Segment Start: Data shown

-- ==== Sys2Proof/Machine/Signed.lean ====
section
/-! DEFINITION. Signature blocks, certificates and signers; the measurement registers; the running image; the
exchange of die banks (R193, R400, R404, R406 to R411, R413). -/

namespace Sys2Proof.Machine

/-! ### Keys -/

/-- The bytes of a digest. -/
def digestBytes (d : BitVec 384) : List Byte := leBytes 48 d.toNat

/-- KEY_ID of a key pair: the first 8 bytes of its SHA-384 (Table 14-4). -/
def keyIdOf (k : List Byte × List Byte) : W64 := (Config.sha384 (k.1 ++ k.2)).setWidth 64

/-- The 57-byte message that a signature block signs (R406). -/
def sigMessage (cls : Nat) (covered : List Byte) : List Byte :=
  leBytes 8 0x314749532D4B5354 ++ [BitVec.ofNat 8 cls] ++ digestBytes (Config.sha384 covered)

/-- Bytes of a signature block. -/
def sigLen : Nat := 3392

/-- The signature block that ends an item, and the bytes it covers. -/
def sigOf (item : List Byte) : List Byte := bytesAt item (item.length - sigLen) sigLen
def coveredOf (item : List Byte) : List Byte := item.take (item.length - sigLen)

/-- KEY_ID that an item's signature block names. -/
def sigKeyId (item : List Byte) : W64 := BitVec.ofNat 64 (natAt (sigOf item) 8 8)

/-- A signer: its class (SIGNER of Table 14-4) and its key pair, Ed25519 and ML-DSA-65. -/
structure Signer where
  cls : Nat
  pair : List Byte × List Byte
deriving DecidableEq, Repr

/-- Verify an item against the signers that Table 14-5 allows: 0, SIGNATURE or SIGNER, the last also where SIGNER and
KEY_ID name different classes (R407, Table 14-9). -/
def verifyItem (keys : List Signer) (cls : Nat) (item : List Byte) : Nat :=
  let b := sigOf item
  if item.length < sigLen ∨ natAt b 0 4 ≠ 0x53494742 ∨ natAt b 5 1 ≠ cls then 0x0301
  else match keys.find? (fun k => decide (k.cls = natAt b 4 1) && keyIdOf k.pair == sigKeyId item) with
    | none => 0x0302
    | some k =>
      let m := sigMessage cls (coveredOf item)
      if Config.edVerify k.pair.1 m (bytesAt b 16 64) && Config.mldsaVerify k.pair.2 m (bytesAt b 80 3309) then 0 else 0x0301

/-! ### Certificates (R410) -/

/-- Keys of a certificate (R410), and the two roots. -/
def certKeys (c : List Byte) : List Byte × List Byte := (bytesAt c 16 32, bytesAt c 48 1952)
def rootPairs : List Signer := [⟨1, Config.rootKeys 0⟩, ⟨1, Config.rootKeys 1⟩]

/-- The form of a certificate of a role: length, MAGIC, ROLE, reserved bytes 0 (DEDUCED; log 12), and SERIAL 0 unless it
is a device's (R410). -/
def certForm (role : Nat) (c : List Byte) : Bool :=
  decide (c.length = 5440) && decide (natAt c 0 4 = 0x43455254) && decide (natAt c 4 1 = role)
    && (bytesAt c 5 3 ++ bytesAt c 2000 48).all (· == 0) && (decide (role = 2) || decide (natAt c 8 8 = 0))

/-- A certificate of a Tsuvik signing key that a root issued. -/
def isSigningCert (c : List Byte) : Bool := certForm 1 c && decide (verifyItem rootPairs 6 c = 0)

/-- Tsuvik's signing keys whose certificates are in the certificate area. -/
def State.tsuvikKeys (s : State) : List Signer :=
  (s.flash.certs.filter isSigningCert).map (fun c => ⟨1, certKeys c⟩)

/-- Serial number of the manufacture record in flash. -/
def Flash.serial (f : Flash) : Nat := match look 1 f.cfg with | some r => r.body.serial | none => 0

/-- The device certificate: ROLE device identity, with this module's serial number (DEDUCED; log 12), issued by a
signing key. -/
def State.deviceCert (s : State) : Option (List Byte) :=
  s.flash.certs.find? (fun c =>
    certForm 2 c && decide (natAt c 8 8 = s.flash.serial) && decide (verifyItem s.tsuvikKeys 6 c = 0))

/-- The certificates that admission sends: the device's, and that of the signing key that issued it (R410). -/
def State.ownCerts (s : State) : List (List Byte) :=
  match s.deviceCert with
  | some c => c :: (s.flash.certs.find? (fun k => isSigningCert k && keyIdOf (certKeys k) == sigKeyId c)).toList
  | none => []

/-! ### Identity (R409) -/

/-- "TSK-ID-ED25519" and "TSK-ID-MLDSA65" in ASCII. -/
def infoEd : List Byte := [0x54, 0x53, 0x4B, 0x2D, 0x49, 0x44, 0x2D, 0x45, 0x44, 0x32, 0x35, 0x35, 0x31, 0x39]
def infoMldsa : List Byte := [0x54, 0x53, 0x4B, 0x2D, 0x49, 0x44, 0x2D, 0x4D, 0x4C, 0x44, 0x53, 0x41, 0x36, 0x35]

/-- The Ed25519 private key and the ML-DSA-65 seed that the boot ROM derives from the manufacture record's helper data. -/
def Flash.identityKeys (f : Flash) : List Byte × List Byte :=
  let secret := Config.pufSecret (match look 1 f.cfg with | some r => r.body.helper | none => [])
  (bytesAt (Config.hkdf secret infoEd) 0 32, bytesAt (Config.hkdf secret infoMldsa) 0 32)

/-- The public key pair of a private key and a seed. -/
def publicKeys (k : List Byte × List Byte) : List Byte × List Byte := (Config.edPublic k.1, Config.mldsaPublic k.2)

/-- The device's own signatures over a message, as the 3,373 bytes that Table 14-4 places from byte 16: Ed25519, then
ML-DSA-65. -/
def State.deviceSign (s : State) (msg : List Byte) : List Byte :=
  match s.su.keys with
  | some k => bytesAt (Config.edSign k.1 msg) 0 64 ++ bytesAt (Config.mldsaSign k.2 msg) 0 3309
  | none => []

/-! ### Records in effect -/

/-- Serial number of the manufacture record. -/
def State.serial (s : State) : Nat := match look 1 s.su.cfg with | some r => r.body.serial | none => 0

/-- The owner key pair in effect on this module (Table 14-3). -/
def State.ownerKeys (s : State) : Option (List Byte × List Byte) :=
  match look 4 s.su.cfg with
  | some r => (match r.body.scope with
    | some n => if n = s.serial then r.body.owner else none
    | none => r.body.owner)
  | none => none

/-- Signers of an item that Tsuvik or the owner may sign. -/
def State.eitherKeys (s : State) : List Signer :=
  s.tsuvikKeys ++ (match s.ownerKeys with | some k => [⟨2, k⟩] | none => [])

/-- The image that a slot holds, and the image that runs. -/
def Flash.image (f : Flash) (slot : Bool) : Option FwImage := if slot then f.imgB else f.imgA
def Flash.setImage (f : Flash) (slot : Bool) (i : Option FwImage) : Flash :=
  if slot then { f with imgB := i } else { f with imgA := i }
def State.running (s : State) : FwImage := (s.flash.image s.su.slot).getD FwImage.shipped

/-! ### Measurement (R411) -/

/-- extend(M, kind, item) of R411. -/
def extendBy (m : BitVec 384) (kind : Nat) (item : BitVec 384) : BitVec 384 :=
  Config.sha384 (digestBytes m ++ [BitVec.ofNat 8 kind] ++ digestBytes item)

/-- Extend M_RUN; the log keeps every extension. -/
def State.extendRun (s : State) (kind : Nat) (item : BitVec 384) : State :=
  { s with su := { s.su with
    mRun := extendBy s.su.mRun kind item
    mCount := s.su.mCount + 1
    mLog := s.su.mLog ++ [⟨BitVec.ofNat 8 kind, item, s.time⟩] } }

/-- Extend M_BOOT while the device starts. -/
def State.extendBoot (s : State) (kind : Nat) (item : BitVec 384) : State :=
  { s with su := { s.su with
    mBoot := extendBy s.su.mBoot kind item
    mLog := s.su.mLog ++ [⟨BitVec.ofNat 8 kind, item, s.time⟩] } }

/-! ### Die banks (R193) -/

/-- Digest of the die bank record in effect, 0 without one. -/
def State.dieRecDigest (s : State) : BitVec 384 := match s.flash.dieRec with | some r => r.digest | none => 0

/-- A core exchanges its banks; the switch is recorded and measured (Table 6-13 orders 6 and 7, R411). -/
def State.switchBank (s : State) (p job step : Nat) : State :=
  let c := s.core p
  let s := s.setCore p { c with
    active := !c.active, pending := false, scheduled := false, switches := c.switches + 1 }
  (s.raise { code := 0x1D, info := true, job := job, step := step, utype := 1, punit := p }).extendRun 5 s.dieRecDigest

/-- A core hosts work of a resident job: a slot of the running placement or of a run. -/
def State.coreHasJob (s : State) (p : Nat) : Bool :=
  s.runs.any (fun r => r.hosts.contains p)
    || s.jobs.any (fun j => (List.range (min 512 j.slots)).any (fun l => nthD noHost s.lmap l == p))

end Sys2Proof.Machine
end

Segment End: Data shown

■ What the task asks: Filter the records above and return every line that holds the word "rootPairs".

■ Solved exercise:
def rootPairs : List Signer := [⟨1, Config.rootKeys 0⟩, ⟨1, Config.rootKeys 1⟩]
def isSigningCert (c : List Byte) : Bool := certForm 1 c && decide (verifyItem rootPairs 6 c = 0)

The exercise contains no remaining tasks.